ETF inverses ou à levier: attention !!!!
Le bureau d’autorégulation des courtiers américains, le Financial Industry Regulatory Authority 
(Finra), s’est finalement décidé, le mois dernier, à intervenir dans la polémique sur les fonds 
indiciels cotés (ETF) «inverses» («short» en anglais) ou intégrant un levier de financement 
(«leveraged»). Ces produits ne sont pas appropriés pour des investisseurs individuels qui comptent 
les conserver plus d’une séance….
PLUS DE DETAILS EN SUIVANT :
Ils ne devraient être utilisés que pour des investisseurs expérimentés pour du négoce au jour le jour. 
Qui veut les utiliser pour des opérations à long terme, pour profiter de baisses ou pour protéger un 
portefeuille, le fait à ses risques et périls, prévient le Finra.
Les ETF inverses permettent à l’investisseur de simuler des positions à découvert, c’est-à-dire de 
capitaliser sur une baisse. Les produits à levier amplifient les mouvements d’un indice, 
généralement d’un facteur 2 ou 3: une hausse de 10% de l’indice doit faire progresser l’ETF de 
20%. Certains produits combinent des deux. En théorie.

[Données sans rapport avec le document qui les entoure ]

/-- A mode change that has not been applied is cancelled; the request stays recorded (R23, R55). -/
def State.cancelChange (s : State) (p : Port) : State :=
  let s := s.modMode p (fun m => { m with
    cap := m.lvl, due := none, rxWarm := false, txWarm := false, rxQueued := false, txStart := false, rxDone := false,
    fullAt := none })
  (((s.setFlag (R.PRT_MODE_STATUS.change_pending p) false).setFlag (R.PRT_MODE_STATUS.warmup p) false).setFlag
    (R.PRT_MODE_STATUS.queued p) false).linkPower (p.val / 4)

/-- The causes that stop the heartbeat at once: TX cluster fenced, line die lost, control virtual channel (R26, Table 1-6). -/
def stopsHeartbeat (cause : Nat) : Bool := cause == 0x08 || cause == 0x0A || cause == 0x0C

/-- The transmitter of a fenced port: a TX or line-die cause stops it at once, hold_frames 0 too; otherwise the rest of this frame and
hold_frames whole frames follow, for ever at 65,535 (R21, R26, Table 7-1). A port that hands over goes on until the handover's tick (R419). -/
def State.fenceTx (s : State) (p : Port) (causes : List Nat) (fresh : Bool) : State :=
  let hold := s.fld (R.PRT_FENCE_CTL.hold_frames p)
  if causes.any stopsHeartbeat then
    ((s.setFramer p .none).modMode p (fun m => { m with holdLeft := none })).setDisCause p 2 true
  else if !fresh || (s.port p).mode.framer = .none then s
  else if hold = 0 then
    if handsOver s p then s.modMode p (fun m => { m with holdLeft := some 0 })
    else ((s.setFramer p .none).modMode p (fun m => { m with holdLeft := none })).setDisCause p 3 true
  else if hold = 65535 then s.modMode p (fun m => { m with holdLeft := none })
  else s.modMode p (fun m => { m with holdLeft := some (hold + 1) })

/-- Scrub passes over the port's line-die SRAM are truncated (R331). -/
def State.truncateScrub (s : State) (p : Port) : State :=
  { s with mem := { s.mem with scrubs := s.mem.scrubs.map (fun e =>
      if e.1 = 1 + p.val / 4 ∧ e.2.start / 32 < 65536 * (p.val % 4) + 65536 ∧ 65536 * (p.val % 4) < e.2.start / 32 + e.2.words then
        (e.1, { e.2 with truncated := true })
      else e) } }

/-- PRT_FENCE_STATUS and the fence event take the causes of one cycle: the lowest is the first cause of a region that had none
(R25). -/
def State.recordFence (s : State) (p : Port) (causes : List Nat) : State :=
  let low := causes.foldl min 255
  let s := if s.fld (R.PRT_FENCE_STATUS.cause_mask p) = 0 then s.setFld (R.PRT_FENCE_STATUS.first_cause p) low else s
  let mask := causes.foldl (fun m c => withBit m c true) (s.fld (R.PRT_FENCE_STATUS.cause_mask p))
  let s := (s.setFld (R.PRT_FENCE_STATUS.cause_mask p) mask).setFlag (R.PRT_FENCE_STATUS.fenced p) true
  let s := s.setFld R.GLB_STATUS.port_fenced (withBit (s.fld R.GLB_STATUS.port_fenced) p.val true)
  s.level (portSrc p 0) true (s.fld (R.PRT_FENCE_STATUS.first_cause p) * 2 ^ 16 + mask)

/-- A port region is fenced with causes of one cycle (R19, R21 to R26). -/
def State.fencePort (s : State) (p : Port) (causes : List Nat) : State :=
  if causes = [] then s
  else
    let fresh := !s.fenced p
    let s := s.recordFence p causes
    let s := s.fenceTx p causes fresh
    if fresh then
      let s := if s.inReset p then s else s.cancelChange p
      ((((s.haltSluice p true).dropReceive p).dropPartials p).truncateScrub p).protStatus p
    else s

/-! ### Poison in a context (R260) -/

/-- The bytes of a context's first word that Table 9-6 names a field in; the second has one, caps, in its first byte. -/
def ctxBytes : Nat := 0x3FF7FFFF

/-- The activation function reads a context; poison in a field of it fences the port, and the answer says that there was none. -/
def State.useCtx (s : State) (p : Port) (c : Nat) : State × Bool :=
  let w := ctxWord p c
  let bad := anyPoison s 0 w 1 ctxBytes || anyPoison s 0 (w + 1) 1 1
  let s := (s.useWords 0 w 1 ctxBytes 5).useWords 0 (w + 1) 1 1 5
  if bad then (s.fencePort p [0x06], false) else (s, true)

/-- Ledgers of a port region fail at a tick: one fence with every cause, an event and a count for each (R39, R550). -/
def State.ledgerFail (s : State) (p : Port) (causes : List Nat) : State :=
  causes.foldl (fun s c => (s.bumpP p 0x10).pulseP p 2 c) (s.fencePort p causes)

/-! ### The mode ceiling of a port cluster (R15 to R17) -/

/-- The sub-ADCs of a port that can be active: its good units up to 32; before the first foreground calibration, all. -/
def adcActive (s : State) (p : Port) : Nat :=
  if s.flag (R.CNV_STATUS.fg_done p) then min 32 (s.fld (R.CNV_STATUS.good_units p)) else 32

/-- The highest port power mode whose minimums of Table 1-2 the RX cluster meets; HOLD, which has none, when it meets no other. -/
def modeCeiling (s : State) (p : Port) : Nat :=
  let d := s.fld (R.XTL_STATUS.dec_active p)
  if adcActive s p < 32 || s.fld (R.XTL_STATUS.eng_active p) < 17 || d < 4 then 1
  else if d < 7 then 2
  else if d < 8 then 3
  else 4

/-- The ceiling follows the units in service; a cluster that meets the minimum of no powered mode is fenced with cause 0x07. -/
def State.updateCeiling (s : State) (p : Port) : State :=
  let c := modeCeiling s p
  let s := s.setFld (R.PRT_MODE_STATUS.ceiling p) c
  if c = 1 then s.fencePort p [0x07] else s

end Sys2Proof.Machine
end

Le Finra donne quelques exemples de situations où ces produits n’ont pas tenu leurs promesses. Du 
1er décembre 2008 au 30 avril 2009, le Dow Jones U.S. Oil & Gas a progressé de 2%, tandis qu’un 
ETF devant produire deux fois la performance de cet indice a chuté de 6%. Quant à l’ETF censé 
offrir deux fois la performance inversée, il a chuté de 26%, un peu plus que la baisse de 4% qui 
aurait été attendue.
Deux autres produits adossés au Russell 1000 Financial Services sont dans une situation similaire. 
Durant la période sous revue, l’indice a progressé de 8%, tandis que des ETF supposés offrir trois 
fois cette performance, dans le même sens et inversée, ont chuté de respectivement 30% et 90%.
Produits européens aussi
Ces cas extrêmes concernent des produits américains. Cependant un examen d’ETF européens de la 
même nature montre des divergences importantes entre l’évolution de leurs cours et la performance 
théorique qu’ils devraient afficher en fonction de celle de leur indice sous-jacent. Ainsi, du 1er 
décembre au 30 avril également, le Lyxor short CAC 40, un ETF de Société Générale supposé 
délivrer là une performance inverse de celle de l’indice principal de la bourse de Paris a chuté de 
7,4%, alors que l’indice a progressé de 2,6%. Chez x-trackers, une filiale de Deutsche Bank, le 
produit promettant une performance inverse des valeurs banquaires du Dow Jones Stoxx 600 a 
chuté de 21,9%, tandis que le sous-indice sectoriel a progressé de 7,2%.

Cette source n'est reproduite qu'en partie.